Good System Design: Practical Principles Every Engineer Should Know

8/19/20252 min read

a room with purple lights
a room with purple lights

System design advice is everywhere—and a lot of it is bad. You’ve probably seen the “queues will change your life” style posts or the Twitter-bait hot takes like “never store booleans in a database.” Even well-intentioned advice, like lessons from Designing Data-Intensive Applications, often doesn’t match the day-to-day challenges most engineers face.

So what does good system design actually look like? Let’s break it down.

What Is System Design?

If software design is about how you structure code (variables, functions, classes), system design is about how you structure services: app servers, databases, caches, queues, proxies, event buses. It’s the architecture that makes your code scale, stay reliable, and not wake you up at 3 AM.

The Hallmark of Good Design

Good design usually feels… boring. If nothing breaks, everything feels easier than expected, and parts of the system disappear into the background—that’s success.
On the flip side, flashy systems packed with distributed consensus, fancy event-driven pipelines, and clever tricks are often a red flag. Complexity should evolve naturally from a simple system that works—not be the starting point.

State vs. Stateless

State is the hardest part of system design. Stateless services (like a PDF-to-HTML API) are easy to restart, repair, and scale. Stateful services (like databases) are trickier—they can get corrupted, run out of space, or fail in ways automation can’t fix.

Rule of thumb: keep as much logic stateless as possible, and funnel all writes through a single service that “owns” the database.

Databases: The Core of State

Since most state lives in the database, schema design and indexing are crucial:

  • Schema: Keep it human-readable and not overly flexible. JSON blobs everywhere = slow, messy queries.

  • Indexes: Match them to common queries. Too few = slow reads. Too many = slow writes.

  • Bottlenecks: Always JOIN when possible. Avoid making hundreds of ORM queries in loops.

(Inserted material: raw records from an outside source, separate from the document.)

/-! ### Check 1 (02 R31) -/

/-- Rate, block length or WCLK_DIV changes while the media is not stopped. -/
def clockBusy (d : Dev) (v : Version) : Bool :=
  mediaState d != 0 && [0x01, 0x03, 0x04].any (fun s => differs d.ver.active v 0x2010 s)

/-! ### Check 2, by chapter -/

/-- Ranks and SV (04 R128, R133). -/
def ranksOk (v : Version) : Bool :=
  noDup ((rangeFrom 0 8).map (fun p => vGet v (0x1000 + p) 0x02)) &&
  (rangeFrom 0 8).any (fun p => bitOf (vGet v (0x1000 + p) 0x01) 4)

/-- Programs whose records differ between two versions. -/
def changedPrograms (a b : Version) : List Nat :=
  ((recPrograms a ++ recPrograms b).eraseDups).filter (fun p => recDiff a p != recDiff b p)

/-- Enabled parts of a version. -/
def enabledParts (v : Version) : List Nat := (rangeFrom 0 256).filter (fun p => vGet v (0x3000 + p) 0x01 = 1)

/-- Field of part p. -/
def vPart (v : Version) (p sub : Nat) : Nat := vGet v (0x3000 + p) sub

/-- A lower-zone and an upper-zone part share member channels (09 R276). -/
def zonesClash (v : Version) (p q : Nat) : Bool :=
  vPart v p 0x18 = 1 && vPart v q 0x18 = 2 && (vPart v p 0x03 &&& vPart v q 0x03) != 0 &&
  (vPart v p 0x04 == vPart v q 0x04 || vPart v p 0x04 == 255 || vPart v q 0x04 == 255) &&
  decide (14 < vPart v p 0x19 + vPart v q 0x19)

/-- The rules of 09 R276. -/
def partsOk (v : Version) : Bool :=
  let l := enabledParts v
  l.all (fun p =>
    vPart v p 0x06 % 256 ≤ vPart v p 0x06 / 256 && vPart v p 0x07 % 256 ≤ vPart v p 0x07 / 256 &&
    vPart v p 0x0E ≤ vPart v p 0x0D && (vPart v p 0x11 == 0 || vPart v p 0x18 == 0) &&
    l.all (fun q => !zonesClash v p q))

/-- ENGINE_RATE code and NP of a version. -/
def vRate (v : Version) : Nat := vGet v 0x2010 0x01
def vNp (v : Version) : Nat := if vGet v 0x4C10 0x02 = 1 then 36 else 32

/-- 10 R308. -/
def fadeOk (d : Dev) (v : Version) : Bool :=
  let b := budgetAt (vRate v) 0
  (!differs d.ver.active v 0x4C00 0x01 || decide (b * vGet v 0x4C00 0x01 / 100 ≤ b / 2)) &&
  (mediaState d == 0 || !differs d.ver.active v 0x4C10 0x02)

/-- 12 R334 and R340. -/
def tuberOk (d : Dev) (v : Version) : Bool :=
  (!differs d.ver.active v 0x6810 0x01 ||
    (mediaState d == 0 && d.tuber.jobs.all (fun c => c.2.isNone) && !moving d)) &&
  (enabledRegions v).all (fun r =>
    !entryBad d v r && !entryChanged d.ver.active v r &&
    (rgn d.ver.active r 0x01 == 1 || mget 0 d.tuber.verify r == 2))

/-- [a, a + n) lies in the user tables, or from the first address of a region up to a limit. -/
def openTo (a n lo top : Nat) : Bool := n == 0 || inUserTables a n || (lo ≤ a && a + n ≤ top)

And remember—replicas are your friend. Push reads to replicas, writes to primaries. Watch out for query spikes, especially transactions.

Background Jobs & Caching

Not all operations can be instant. Heavy work (like processing a big PDF) belongs in background jobs—queue it, process it later, and keep your APIs responsive.

Caching is another tool, but don’t overdo it. A cache is just more state, and stale or inconsistent caches cause nasty bugs. Always try to optimize the underlying query first before reaching for Redis or Memcached.

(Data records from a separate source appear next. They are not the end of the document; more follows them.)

-- ==== Sys2Proof/Machine/Dispatch.lean ====
section
/-!
DEFINITION. Sys2Proof/Machine/Dispatch.lean: one arm per command, each a direct call of its meaning.
-/
namespace Sys2Proof.Machine

def exec (i : Instr) (s : State) : Host.Outcome State Fault Refusal :=
  match i with
  | .read p f => Sys2Proof.Machine.execRead p f s
  | .write p f => Sys2Proof.Machine.execWrite p f s
  | .blockRead p f => Sys2Proof.Machine.execBlockRead p f s
  | .blockWrite p f => Sys2Proof.Machine.execBlockWrite p f s
  | .commit p f errs => Sys2Proof.Machine.execCommit p f errs s
  | .revert p f errs => Sys2Proof.Machine.execRevert p f errs s
  | .abort p f => Sys2Proof.Machine.execAbort p f s
  | .subscribe p f => Sys2Proof.Machine.execSubscribe p f s
  | .unsubscribe p f => Sys2Proof.Machine.execUnsubscribe p f s
  | .event p f => Sys2Proof.Machine.execEvent p f s
  | .unfreeze p f => Sys2Proof.Machine.execUnfreeze p f s
  | .identify p f => Sys2Proof.Machine.execIdentify p f s
  | .serviceFrameDiscard f => Sys2Proof.Machine.execServiceFrameDiscard f s
  | .selfUnfreeze p => Sys2Proof.Machine.execSelfUnfreeze p s
  | .protoPeriodEnd => Sys2Proof.Machine.execProtoPeriodEnd s
  | .linkCycleEnd c => Sys2Proof.Machine.execLinkCycleEnd c s
  | .windowSelect p h w v => Sys2Proof.Machine.execWindowSelect p h w v s
  | .mediaStart p h => Sys2Proof.Machine.execMediaStart p h s
  | .mediaStop p h => Sys2Proof.Machine.execMediaStop p h s
  | .mediaStartAbandon p h => Sys2Proof.Machine.execMediaStartAbandon p h s
  | .mediaLockDeclared => Sys2Proof.Machine.execMediaLockDeclared s
  | .lockTimeout => Sys2Proof.Machine.execLockTimeout s
  | .referenceLoss => Sys2Proof.Machine.execReferenceLoss s
  | .referenceReturn => Sys2Proof.Machine.execReferenceReturn s
  | .refFallbackSwitch => Sys2Proof.Machine.execRefFallbackSwitch s
  | .refReselect p h => Sys2Proof.Machine.execRefReselect p h s
  | .linkTimeSet p h v => Sys2Proof.Machine.execLinkTimeSet p h v s
  | .boundary => Sys2Proof.Machine.execBoundary s
  | .deferralTimeout p => Sys2Proof.Machine.execDeferralTimeout p s
  | .thermalEval t0 t1 t2 t3 => Sys2Proof.Machine.execThermalEval t0 t1 t2 t3 s
  | .envSegmentEnd n e => Sys2Proof.Machine.execEnvSegmentEnd n e s
  | .fadeLaneEnd n => Sys2Proof.Machine.execFadeLaneEnd n s
  | .seal u ticks => Sys2Proof.Machine.execSeal u ticks s
  | .crossCheckResult u equal => Sys2Proof.Machine.execCrossCheckResult u equal s
  | .eventQueueEntry p => Sys2Proof.Machine.execEventQueueEntry p s
  | .cycleHeaderRx l h m => Sys2Proof.Machine.execCycleHeaderRx l h m s
  | .dataFrameRx l node off b => Sys2Proof.Machine.execDataFrameRx l node off b s
  | .isoFrameRx l node off b => Sys2Proof.Machine.execIsoFrameRx l node off b s
  | .linkTrainingStart l => Sys2Proof.Machine.execLinkTrainingStart l s
  | .trainingTimeout l => Sys2Proof.Machine.execTrainingTimeout l s
  | .linkUp l lanes partner2 t => Sys2Proof.Machine.execLinkUp l lanes partner2 t s
  | .laneFail l lane => Sys2Proof.Machine.execLaneFail l lane s
  | .laneRealigned l => Sys2Proof.Machine.execLaneRealigned l s
  | .laneRestored l => Sys2Proof.Machine.execLaneRestored l s
  | .portDown l => Sys2Proof.Machine.execPortDown l s
  | .chainResync l n => Sys2Proof.Machine.execChainResync l n s
  | .chainDrop l n => Sys2Proof.Machine.execChainDrop l n s
  | .chainRejoinCmd l n => Sys2Proof.Machine.execChainRejoinCmd l n s
  | .rejoin p h l n => Sys2Proof.Machine.execRejoin p h l n s
  | .streamFetchLanded serial osc frames errs lat => Sys2Proof.Machine.execStreamFetchLanded serial osc frames errs lat s
  | .tuberScrub a st => Sys2Proof.Machine.execTuberScrub a st s
  | .lpddr5RetrainDone => Sys2Proof.Machine.execLpddr5RetrainDone s
  | .dmaDescriptor c errs => Sys2Proof.Machine.execDmaDescriptor c errs s
  | .dmaCompletion c => Sys2Proof.Machine.execDmaCompletion c s
  | .verify p h => Sys2Proof.Machine.execVerify p h s
  | .verifyDone errs => Sys2Proof.Machine.execVerifyDone errs s
  | .relocGo p h => Sys2Proof.Machine.execRelocGo p h s
  | .moveCopyDone errs => Sys2Proof.Machine.execMoveCopyDone errs s
  | .moveVerifyDone errs => Sys2Proof.Machine.execMoveVerifyDone errs s
  | .moveDone => Sys2Proof.Machine.execMoveDone s
  | .relocAbort p h => Sys2Proof.Machine.execRelocAbort p h s
  | .gourdScrub a m last => Sys2Proof.Machine.execGourdScrub a m last s
  | .delayExpiry tick => Sys2Proof.Machine.execDelayExpiry tick s
  | .qputResume q => Sys2Proof.Machine.execQputResume q s
  | .cntValue p h v => Sys2Proof.Machine.execCntValue p h v s
  | .kick p h => Sys2Proof.Machine.execKick p h s
  | .levelWrite p h v => Sys2Proof.Machine.execLevelWrite p h v s
  | .itemWrite p h v => Sys2Proof.Machine.execItemWrite p h v s
  | .take p h => Sys2Proof.Machine.execTake p h s
  | .flush p h => Sys2Proof.Machine.execFlush p h s
  | .digestMark p h v => Sys2Proof.Machine.execDigestMark p h v s
  | .faultClear p h => Sys2Proof.Machine.execFaultClear p h s
  | .watchdog u => Sys2Proof.Machine.execWatchdog u s
  | .retire p h u => Sys2Proof.Machine.execRetire p h u s
  | .readmit p h u => Sys2Proof.Machine.execReadmit p h u s
  | .selfTestDone u pass => Sys2Proof.Machine.execSelfTestDone u pass s
  | .periodicSpareTest => Sys2Proof.Machine.execPeriodicSpareTest s
  | .restore p h => Sys2Proof.Machine.execRestore p h s
  | .sapFrameStart n => Sys2Proof.Machine.execSapFrameStart n s
  | .sapInputFrame n levels => Sys2Proof.Machine.execSapInputFrame n levels s
  | .sapFramingError n => Sys2Proof.Machine.execSapFramingError n s
  | .sapClocksValid n rate bclk => Sys2Proof.Machine.execSapClocksValid n rate bclk s
  | .sapClockLoss n => Sys2Proof.Machine.execSapClockLoss n s
  | .asrcLock n ratio => Sys2Proof.Machine.execAsrcLock n ratio s
  | .cvStrobePin => Sys2Proof.Machine.execCvStrobePin s
  | .deglitchHoldEnd n => Sys2Proof.Machine.execDeglitchHoldEnd n s
  | .clrcvAssert => Sys2Proof.Machine.execClrcvAssert s
  | .clrcvRelease => Sys2Proof.Machine.execClrcvRelease s
  | .cvClear p h v => Sys2Proof.Machine.execCvClear p h v s
  | .dacLoadFault n compliance => Sys2Proof.Machine.execDacLoadFault n compliance s
  | .dacLoadFaultClear n compliance => Sys2Proof.Machine.execDacLoadFaultClear n compliance s
  | .senseScan => Sys2Proof.Machine.execSenseScan s
  | .senseCoarseReady n c pos => Sys2Proof.Machine.execSenseCoarseReady n c pos s
  | .senseConversion n x pos => Sys2Proof.Machine.execSenseConversion n x pos s
  | .strikeItemEntry => Sys2Proof.Machine.execStrikeItemEntry s
  | .timerTick n => Sys2Proof.Machine.execTimerTick n s
  | .tinEdge p rising frac => Sys2Proof.Machine.execTinEdge p rising frac s
  | .tcCntWrite p h n v => Sys2Proof.Machine.execTcCntWrite p h n v s
  | .tcCmpWrite p h n v => Sys2Proof.Machine.execTcCmpWrite p h n v s
  | .uartCharRx n c parity stop => Sys2Proof.Machine.execUartCharRx n c parity stop s
  | .uartRxTimeout n => Sys2Proof.Machine.execUartRxTimeout n s
  | .uartRxItemEntry n => Sys2Proof.Machine.execUartRxItemEntry n s
  | .uartTxDone n => Sys2Proof.Machine.execUartTxDone n s
  | .txResume p h n => Sys2Proof.Machine.execTxResume p h n s
  | .powerOn => Sys2Proof.Machine.execPowerOn s
  | .supplyMonitorReset rail => Sys2Proof.Machine.execSupplyMonitorReset rail s
  | .coldReset => Sys2Proof.Machine.execColdReset s
  | .warmReset => Sys2Proof.Machine.execWarmReset s
  | .resetReqCold p h => Sys2Proof.Machine.execResetReqCold p h s
  | .resetReqWarm p h => Sys2Proof.Machine.execResetReqWarm p h s
  | .resetRelease fuses train0 train1 => Sys2Proof.Machine.execResetRelease fuses train0 train1 s
  | .sleepRequest p h => Sys2Proof.Machine.execSleepRequest p h s
  | .wakeNAssert => Sys2Proof.Machine.execWakeNAssert s
  | .linkActivityWake l => Sys2Proof.Machine.execLinkActivityWake l s
  | .avsReadback ack mv => Sys2Proof.Machine.execAvsReadback ack mv s
  | .tapReset => Sys2Proof.Machine.execTapReset s
  | .extest => Sys2Proof.Machine.execExtest s
  | .samplePreload bits => Sys2Proof.Machine.execSamplePreload bits s
  | .clamp => Sys2Proof.Machine.execClamp s
  | .highz => Sys2Proof.Machine.execHighz s
  | .bypass => Sys2Proof.Machine.execBypass s
  | .kEnd core => Sys2Proof.Machine.execEnd core s
  | .kYield core => Sys2Proof.Machine.execYield core s
  | .kWait core => Sys2Proof.Machine.execWait core s
  | .kSleep core => Sys2Proof.Machine.execKSleep core s
  | .kSignal core => Sys2Proof.Machine.execSignal core s
  | .kQget core m => Sys2Proof.Machine.execQget core m s
  | .kQput core => Sys2Proof.Machine.execQput core s
  | .kQcount core => Sys2Proof.Machine.execQcount core s
  | .kPost core => Sys2Proof.Machine.execPost core s
  | .kBlock core => Sys2Proof.Machine.execBlock core s
  | .kUndefined core num => Sys2Proof.Machine.execKcallUndefined core num s
  | .fenceR core => Sys2Proof.Machine.execFenceR core s
  | .fenceW core => Sys2Proof.Machine.execFenceW core s
  | .fenceRw core => Sys2Proof.Machine.execFenceRw core s
  | .fenceI core => Sys2Proof.Machine.execFenceI core s
  | .rep core len1 count => Sys2Proof.Machine.execRep core len1 count s
  | .repReg core len1 g => Sys2Proof.Machine.execRepReg core len1 g s
  | .mfs core d => Sys2Proof.Machine.execMfs core d s
  | .mts core rs => Sys2Proof.Machine.execMts core rs s
  | .stclr core rs => Sys2Proof.Machine.execStclr core rs s
  | .mfbx core d => Sys2Proof.Machine.execMfbx core d s
  | .mtbx core rs => Sys2Proof.Machine.execMtbx core rs s
  | .add core d a b => Sys2Proof.Machine.execAdd core d a b s
  | .sub core d a b => Sys2Proof.Machine.execSub core d a b s
  | .and core d a b => Sys2Proof.Machine.execAnd core d a b s
  | .or core d a b => Sys2Proof.Machine.execOr core d a b s
  | .xor core d a b => Sys2Proof.Machine.execXor core d a b s
  | .shl core d a b => Sys2Proof.Machine.execShl core d a b s
  | .shr core d a b => Sys2Proof.Machine.execShr core d a b s
  | .sar core d a b => Sys2Proof.Machine.execSar core d a b s
  | .shli core d a c => Sys2Proof.Machine.execShli core d a c s
  | .shri core d a c => Sys2Proof.Machine.execShri core d a c s
  | .sari core d a c => Sys2Proof.Machine.execSari core d a c s
  | .mul core d a b => Sys2Proof.Machine.execMul core d a b s
  | .mulh core d a b => Sys2Proof.Machine.execMulh core d a b s
  | .mulhu core d a b => Sys2Proof.Machine.execMulhu core d a b s
  | .mulq core d a b => Sys2Proof.Machine.execMulq core d a b s
  | .adds core d a b => Sys2Proof.Machine.execAdds core d a b s
  | .subs core d a b => Sys2Proof.Machine.execSubs core d a b s
  | .min core d a b => Sys2Proof.Machine.execMin core d a b s
  | .max core d a b => Sys2Proof.Machine.execMax core d a b s
  | .clz core d a => Sys2Proof.Machine.execClz core d a s
  | .addi core d a imm => Sys2Proof.Machine.execAddi core d a imm s
  | .subi core d a imm => Sys2Proof.Machine.execSubi core d a imm s
  | .andi core d a imm => Sys2Proof.Machine.execAndi core d a imm s
  | .ori core d a imm => Sys2Proof.Machine.execOri core d a imm s
  | .xori core d a imm => Sys2Proof.Machine.execXori core d a imm s
  | .movhi core d imm => Sys2Proof.Machine.execMovhi core d imm s
  | .br core cond off => Sys2Proof.Machine.execBr core cond off s
  | .jmp core target => Sys2Proof.Machine.execJmp core target s
  | .jal core d target => Sys2Proof.Machine.execJal core d target s
  | .jr core a => Sys2Proof.Machine.execJr core a s
  | .ldb core o m => Sys2Proof.Machine.execLdb core o m s
  | .ldbu core o m => Sys2Proof.Machine.execLdbu core o m s
  | .ldh core o m => Sys2Proof.Machine.execLdh core o m s
  | .ldhu core o m => Sys2Proof.Machine.execLdhu core o m s
  | .ldw core o m => Sys2Proof.Machine.execLdw core o m s
  | .ldd core o m => Sys2Proof.Machine.execLdd core o m s
  | .stb core o m => Sys2Proof.Machine.execStb core o m s
  | .sth core o m => Sys2Proof.Machine.execSth core o m s
  | .stw core o m => Sys2Proof.Machine.execStw core o m s
  | .std core o m => Sys2Proof.Machine.execStd core o m s
  | .vld core o m0 m1 => Sys2Proof.Machine.execVld core o m0 m1 s
  | .vst core o m0 m1 => Sys2Proof.Machine.execVst core o m0 m1 s
  | .atomicAdd core o m => Sys2Proof.Machine.execAtomicAdd core o m s
  | .atomicAddD64 core o m => Sys2Proof.Machine.execAtomicAddD64 core o m s
  | .swap core o m => Sys2Proof.Machine.execSwap core o m s
  | .swapD64 core o m => Sys2Proof.Machine.execSwapD64 core o m s
  | .cas core o m => Sys2Proof.Machine.execCas core o m s
  | .casD64 core o m => Sys2Proof.Machine.execCasD64 core o m s
  | .cadd core rs a upd => Sys2Proof.Machine.execCadd core rs a upd s
  | .ldp core g bank rs word => Sys2Proof.Machine.execLdp core g bank rs word s
  | .stp core g bank rs word => Sys2Proof.Machine.execStp core g bank rs word s
  | .amov core g kind num dir => Sys2Proof.Machine.execAmov core g kind num dir s
  | .amod core a src imm => Sys2Proof.Machine.execAmod core a src imm s
  | .vmac core o => Sys2Proof.Machine.execVmac core o s
  | .vmsu core o => Sys2Proof.Machine.execVmsu core o s
  | .vmacs core o => Sys2Proof.Machine.execVmacs core o s
  | .vmsus core o => Sys2Proof.Machine.execVmsus core o s
  | .vwmac core o => Sys2Proof.Machine.execVwmac core o s
  | .vwmsu core o => Sys2Proof.Machine.execVwmsu core o s
  | .vwmacs core o => Sys2Proof.Machine.execVwmacs core o s
  | .vwmsus core o => Sys2Proof.Machine.execVwmsus core o s
  | .vextr core o => Sys2Proof.Machine.execVextr core o s
  | .vadd core vd va vb => Sys2Proof.Machine.execVadd core vd va vb s
  | .vadds core vd va vb => Sys2Proof.Machine.execVadds core vd va vb s
  | .vsub core vd va vb => Sys2Proof.Machine.execVsub core vd va vb s
  | .vsubs core vd va vb => Sys2Proof.Machine.execVsubs core vd va vb s
  | .vmulq core vd va vb => Sys2Proof.Machine.execVmulq core vd va vb s
  | .vand core vd va vb => Sys2Proof.Machine.execVand core vd va vb s
  | .vor core vd va vb => Sys2Proof.Machine.execVor core vd va vb s
  | .vxor core vd va vb => Sys2Proof.Machine.execVxor core vd va vb s
  | .vshl core vd va k => Sys2Proof.Machine.execVshl core vd va k s
  | .vshls core vd va k => Sys2Proof.Machine.execVshls core vd va k s
  | .vsar core vd va k => Sys2Proof.Machine.execVsar core vd va k s
  | .vsrr core vd va k => Sys2Proof.Machine.execVsrr core vd va k s
  | .vmin core vd va vb => Sys2Proof.Machine.execVmin core vd va vb s
  | .vmax core vd va vb => Sys2Proof.Machine.execVmax core vd va vb s
  | .vabs core vd va => Sys2Proof.Machine.execVabs core vd va s
  | .vneg core vd va => Sys2Proof.Machine.execVneg core vd va s
  | .vmov core vd va => Sys2Proof.Machine.execVmov core vd va s
  | .aclr core ac => Sys2Proof.Machine.execAclr core ac s
  | .acld core ac va k => Sys2Proof.Machine.execAcld core ac va k s
  | .vins core vd g lane => Sys2Proof.Machine.execVins core vd g lane s
  | .vext core g va lane => Sys2Proof.Machine.execVext core g va lane s
  | .vbc core vd g => Sys2Proof.Machine.execVbc core vd g s
  | .vrot core vd va lane => Sys2Proof.Machine.execVrot core vd va lane s
  | .vinsw core vd g e => Sys2Proof.Machine.execVinsw core vd g e s
  | .vextw core g va e => Sys2Proof.Machine.execVextw core g va e s
  | .vspl core vd va lane => Sys2Proof.Machine.execVspl core vd va lane s
  | .vsum core g va => Sys2Proof.Machine.execVsum core g va s
  | .bexp core va => Sys2Proof.Machine.execBexp core va s
  | .bnorm core a g n1 ms => Sys2Proof.Machine.execBnorm core a g n1 ms s
  | .undefinedInstruction core => Sys2Proof.Machine.execUndefinedInstruction core s
  | .sampleEgress => Sys2Proof.Machine.execSampleEgress s
  | .invalidServiceFrame p svc f => Sys2Proof.Machine.execInvalidServiceFrame p svc f s
  | .falseStart n => Sys2Proof.Machine.execFalseStart n s
  | .chainFrameForward l owner off b => Sys2Proof.Machine.execChainFrameForward l owner off b s

end Sys2Proof.Machine
end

Events, Push vs. Pull, and Hot Paths

  • Events: Use them when the sender doesn’t care about the response (e.g., “new account created” → send email, scan for fraud). Otherwise, stick to direct API calls for clarity.

  • Push vs. Pull: Push when you need real-time updates (like Gmail). Pull when simplicity is more important.

  • Hot Paths: Focus optimization on the few critical flows that handle most of the traffic—these are the parts that can take your whole system down if mishandled.

Observability & Failure Planning

A reliable system isn’t just about uptime—it’s about visibility.

  • Log everything important (especially unhappy paths).

  • Track metrics like CPU, memory, queue sizes, and p95/p99 latencies.

  • Fail gracefully: Use circuit breakers, retries with idempotency keys, and decide carefully when to fail open (e.g., rate limits) vs. fail closed (e.g., authentication).

Final Thoughts

Good system design isn’t about chasing the newest framework or brag-worthy architecture diagram. It’s about using boring, proven tools—databases, queues, caches—correctly and sparingly. If your system feels almost invisible, congratulations: you probably did it right.

Or, to put it bluntly: great system design looks unremarkable because it just works.